··· Exercise inputs
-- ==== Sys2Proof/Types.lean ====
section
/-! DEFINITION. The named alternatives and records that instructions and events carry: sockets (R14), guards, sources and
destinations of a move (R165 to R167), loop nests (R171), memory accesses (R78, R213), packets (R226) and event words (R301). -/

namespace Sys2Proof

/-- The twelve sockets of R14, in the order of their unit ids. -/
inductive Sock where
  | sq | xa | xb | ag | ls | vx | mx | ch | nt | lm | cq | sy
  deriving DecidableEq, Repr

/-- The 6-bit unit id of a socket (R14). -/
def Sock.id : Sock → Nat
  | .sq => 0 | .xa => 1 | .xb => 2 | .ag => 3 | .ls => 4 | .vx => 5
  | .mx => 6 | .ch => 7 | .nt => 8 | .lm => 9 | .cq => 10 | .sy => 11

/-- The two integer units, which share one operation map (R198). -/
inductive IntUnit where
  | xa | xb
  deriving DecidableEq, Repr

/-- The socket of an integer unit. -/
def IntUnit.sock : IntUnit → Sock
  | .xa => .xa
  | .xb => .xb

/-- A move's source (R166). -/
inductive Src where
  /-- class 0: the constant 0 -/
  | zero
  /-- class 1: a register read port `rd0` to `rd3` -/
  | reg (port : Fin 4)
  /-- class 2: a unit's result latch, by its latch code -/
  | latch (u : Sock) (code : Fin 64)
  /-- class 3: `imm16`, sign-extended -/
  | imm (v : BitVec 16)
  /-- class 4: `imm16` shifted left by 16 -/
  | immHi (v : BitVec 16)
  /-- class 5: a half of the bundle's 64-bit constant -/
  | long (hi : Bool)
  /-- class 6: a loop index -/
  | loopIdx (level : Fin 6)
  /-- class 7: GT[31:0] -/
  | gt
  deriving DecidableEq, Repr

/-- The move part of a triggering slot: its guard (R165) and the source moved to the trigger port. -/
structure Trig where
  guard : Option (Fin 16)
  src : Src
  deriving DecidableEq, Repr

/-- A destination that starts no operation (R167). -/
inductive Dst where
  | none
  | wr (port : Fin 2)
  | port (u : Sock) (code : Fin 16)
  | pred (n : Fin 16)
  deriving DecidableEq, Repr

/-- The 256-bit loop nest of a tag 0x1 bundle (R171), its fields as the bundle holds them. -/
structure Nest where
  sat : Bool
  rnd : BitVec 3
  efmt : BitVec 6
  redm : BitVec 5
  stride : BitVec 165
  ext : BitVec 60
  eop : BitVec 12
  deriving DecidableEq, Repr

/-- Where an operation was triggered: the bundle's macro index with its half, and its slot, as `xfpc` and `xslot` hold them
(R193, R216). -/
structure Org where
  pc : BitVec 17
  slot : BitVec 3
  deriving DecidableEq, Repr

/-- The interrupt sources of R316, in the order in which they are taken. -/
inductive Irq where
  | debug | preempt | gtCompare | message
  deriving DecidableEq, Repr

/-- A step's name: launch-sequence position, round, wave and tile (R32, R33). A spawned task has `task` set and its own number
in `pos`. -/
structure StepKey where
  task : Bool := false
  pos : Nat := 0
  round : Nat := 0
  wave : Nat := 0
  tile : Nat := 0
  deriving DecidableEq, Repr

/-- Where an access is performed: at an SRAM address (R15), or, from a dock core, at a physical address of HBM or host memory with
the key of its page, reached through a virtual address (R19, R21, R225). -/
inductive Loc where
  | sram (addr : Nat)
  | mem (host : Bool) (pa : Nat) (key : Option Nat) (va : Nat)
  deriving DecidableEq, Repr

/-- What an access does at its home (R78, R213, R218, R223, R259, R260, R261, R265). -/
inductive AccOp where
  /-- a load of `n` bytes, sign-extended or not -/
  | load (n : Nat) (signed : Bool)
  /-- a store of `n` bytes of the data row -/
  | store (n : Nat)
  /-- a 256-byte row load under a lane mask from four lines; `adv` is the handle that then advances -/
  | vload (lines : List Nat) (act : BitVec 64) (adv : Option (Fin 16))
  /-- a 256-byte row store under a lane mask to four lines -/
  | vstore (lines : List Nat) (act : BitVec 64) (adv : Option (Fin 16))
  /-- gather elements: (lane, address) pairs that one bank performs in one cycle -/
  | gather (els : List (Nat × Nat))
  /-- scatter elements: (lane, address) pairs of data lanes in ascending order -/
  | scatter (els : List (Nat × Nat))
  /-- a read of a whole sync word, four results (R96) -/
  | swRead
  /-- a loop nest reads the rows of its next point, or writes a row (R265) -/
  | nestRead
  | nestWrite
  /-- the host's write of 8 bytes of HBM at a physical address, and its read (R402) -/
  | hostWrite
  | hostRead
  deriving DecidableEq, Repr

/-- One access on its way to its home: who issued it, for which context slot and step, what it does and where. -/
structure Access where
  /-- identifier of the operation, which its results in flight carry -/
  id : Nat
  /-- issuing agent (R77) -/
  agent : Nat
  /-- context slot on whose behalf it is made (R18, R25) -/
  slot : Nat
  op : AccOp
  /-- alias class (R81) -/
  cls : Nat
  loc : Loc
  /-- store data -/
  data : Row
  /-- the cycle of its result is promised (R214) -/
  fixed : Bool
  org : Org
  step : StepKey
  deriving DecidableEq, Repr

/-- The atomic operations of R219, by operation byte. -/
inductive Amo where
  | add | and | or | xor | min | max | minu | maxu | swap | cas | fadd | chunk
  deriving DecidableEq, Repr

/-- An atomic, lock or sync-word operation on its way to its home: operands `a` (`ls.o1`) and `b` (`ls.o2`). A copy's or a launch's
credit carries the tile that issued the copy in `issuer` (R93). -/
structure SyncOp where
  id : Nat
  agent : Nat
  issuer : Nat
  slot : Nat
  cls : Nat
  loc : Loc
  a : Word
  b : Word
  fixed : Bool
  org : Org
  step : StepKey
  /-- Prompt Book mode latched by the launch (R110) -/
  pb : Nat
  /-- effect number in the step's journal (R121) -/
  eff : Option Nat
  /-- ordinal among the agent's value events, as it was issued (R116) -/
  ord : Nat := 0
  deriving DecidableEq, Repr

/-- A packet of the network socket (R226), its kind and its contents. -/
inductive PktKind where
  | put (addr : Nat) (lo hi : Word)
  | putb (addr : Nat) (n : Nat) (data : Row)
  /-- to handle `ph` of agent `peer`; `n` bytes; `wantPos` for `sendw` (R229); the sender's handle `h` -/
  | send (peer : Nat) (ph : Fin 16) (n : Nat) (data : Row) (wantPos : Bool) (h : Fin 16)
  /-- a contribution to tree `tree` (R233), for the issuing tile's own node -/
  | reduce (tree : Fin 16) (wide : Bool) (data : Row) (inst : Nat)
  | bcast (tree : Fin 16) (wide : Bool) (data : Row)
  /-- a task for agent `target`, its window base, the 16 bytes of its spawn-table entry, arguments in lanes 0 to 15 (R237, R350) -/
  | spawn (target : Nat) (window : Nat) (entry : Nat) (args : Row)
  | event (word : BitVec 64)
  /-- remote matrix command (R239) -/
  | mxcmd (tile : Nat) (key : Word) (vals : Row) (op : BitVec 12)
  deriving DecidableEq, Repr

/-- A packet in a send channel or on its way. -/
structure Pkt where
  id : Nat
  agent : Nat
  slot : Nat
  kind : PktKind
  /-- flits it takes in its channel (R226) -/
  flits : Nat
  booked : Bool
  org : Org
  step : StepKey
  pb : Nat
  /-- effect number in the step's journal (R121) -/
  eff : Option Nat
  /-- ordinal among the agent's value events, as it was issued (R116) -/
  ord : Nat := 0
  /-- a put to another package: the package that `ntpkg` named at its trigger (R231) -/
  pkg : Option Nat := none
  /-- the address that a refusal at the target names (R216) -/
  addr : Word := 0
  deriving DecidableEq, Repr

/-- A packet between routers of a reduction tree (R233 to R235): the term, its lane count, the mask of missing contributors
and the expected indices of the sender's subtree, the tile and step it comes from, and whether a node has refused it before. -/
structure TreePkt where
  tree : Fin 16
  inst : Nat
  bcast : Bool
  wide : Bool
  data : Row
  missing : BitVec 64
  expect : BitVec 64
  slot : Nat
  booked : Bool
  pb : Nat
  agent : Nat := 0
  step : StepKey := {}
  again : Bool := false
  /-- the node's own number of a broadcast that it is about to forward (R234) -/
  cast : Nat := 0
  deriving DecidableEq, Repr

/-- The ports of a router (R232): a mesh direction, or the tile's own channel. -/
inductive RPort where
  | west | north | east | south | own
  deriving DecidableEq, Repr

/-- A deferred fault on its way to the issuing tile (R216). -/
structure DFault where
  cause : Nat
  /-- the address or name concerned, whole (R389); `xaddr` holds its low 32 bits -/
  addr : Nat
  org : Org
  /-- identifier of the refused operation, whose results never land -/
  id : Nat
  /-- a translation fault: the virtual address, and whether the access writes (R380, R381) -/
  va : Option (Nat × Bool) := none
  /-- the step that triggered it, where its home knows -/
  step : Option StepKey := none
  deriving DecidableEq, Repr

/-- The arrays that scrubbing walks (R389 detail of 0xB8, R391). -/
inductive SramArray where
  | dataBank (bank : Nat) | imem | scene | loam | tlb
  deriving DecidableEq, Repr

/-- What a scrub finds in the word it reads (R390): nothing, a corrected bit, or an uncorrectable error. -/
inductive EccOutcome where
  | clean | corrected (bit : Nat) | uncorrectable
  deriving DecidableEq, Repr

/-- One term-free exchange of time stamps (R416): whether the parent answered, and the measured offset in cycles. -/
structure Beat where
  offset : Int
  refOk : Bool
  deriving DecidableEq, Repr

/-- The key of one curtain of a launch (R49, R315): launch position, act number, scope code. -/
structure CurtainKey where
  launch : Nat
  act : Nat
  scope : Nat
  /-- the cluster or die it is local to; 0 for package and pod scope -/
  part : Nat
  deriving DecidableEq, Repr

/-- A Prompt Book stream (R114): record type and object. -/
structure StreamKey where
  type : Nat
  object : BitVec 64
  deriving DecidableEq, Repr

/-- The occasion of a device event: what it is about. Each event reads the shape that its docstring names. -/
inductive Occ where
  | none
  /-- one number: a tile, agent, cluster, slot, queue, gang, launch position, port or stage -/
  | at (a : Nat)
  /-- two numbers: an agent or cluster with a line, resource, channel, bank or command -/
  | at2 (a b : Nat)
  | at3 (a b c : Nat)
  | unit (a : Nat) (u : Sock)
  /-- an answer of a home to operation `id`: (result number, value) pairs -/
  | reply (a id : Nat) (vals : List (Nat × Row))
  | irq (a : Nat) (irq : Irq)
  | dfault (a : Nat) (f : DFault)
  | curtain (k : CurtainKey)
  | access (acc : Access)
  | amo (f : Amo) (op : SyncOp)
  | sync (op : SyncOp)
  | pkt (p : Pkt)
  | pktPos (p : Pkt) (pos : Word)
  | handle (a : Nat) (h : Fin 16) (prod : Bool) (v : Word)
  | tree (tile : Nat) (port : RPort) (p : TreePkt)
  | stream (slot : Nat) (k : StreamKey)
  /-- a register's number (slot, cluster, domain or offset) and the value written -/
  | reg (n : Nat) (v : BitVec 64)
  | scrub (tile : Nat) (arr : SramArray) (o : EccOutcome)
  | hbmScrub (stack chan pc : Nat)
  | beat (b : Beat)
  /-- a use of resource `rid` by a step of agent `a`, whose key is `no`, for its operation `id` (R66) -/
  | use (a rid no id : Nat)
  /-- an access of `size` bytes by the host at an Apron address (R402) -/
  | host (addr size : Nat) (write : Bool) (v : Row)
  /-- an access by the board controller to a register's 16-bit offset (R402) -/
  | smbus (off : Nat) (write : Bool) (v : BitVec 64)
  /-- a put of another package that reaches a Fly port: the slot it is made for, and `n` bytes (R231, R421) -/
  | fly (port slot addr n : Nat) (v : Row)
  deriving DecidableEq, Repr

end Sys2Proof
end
······
Work to complete ::
Would you print exactly, and only, the lines of the data above from the line with "eop : BitVec 12" through the line with "host memory with", inclusive?

Answer section ::
  eop : BitVec 12
  deriving DecidableEq, Repr

/-- Where an operation was triggered: the bundle's macro index with its half, and its slot, as `xfpc` and `xslot` hold them
(R193, R216). -/
structure Org where
  pc : BitVec 17
  slot : BitVec 3
  deriving DecidableEq, Repr

/-- The interrupt sources of R316, in the order in which they are taken. -/
inductive Irq where
  | debug | preempt | gtCompare | message
  deriving DecidableEq, Repr

/-- A step's name: launch-sequence position, round, wave and tile (R32, R33). A spawned task has `task` set and its own number
in `pos`. -/
structure StepKey where
  task : Bool := false
  pos : Nat := 0
  round : Nat := 0
  wave : Nat := 0
  tile : Nat := 0
  deriving DecidableEq, Repr

/-- Where an access is performed: at an SRAM address (R15), or, from a dock core, at a physical address of HBM or host memory with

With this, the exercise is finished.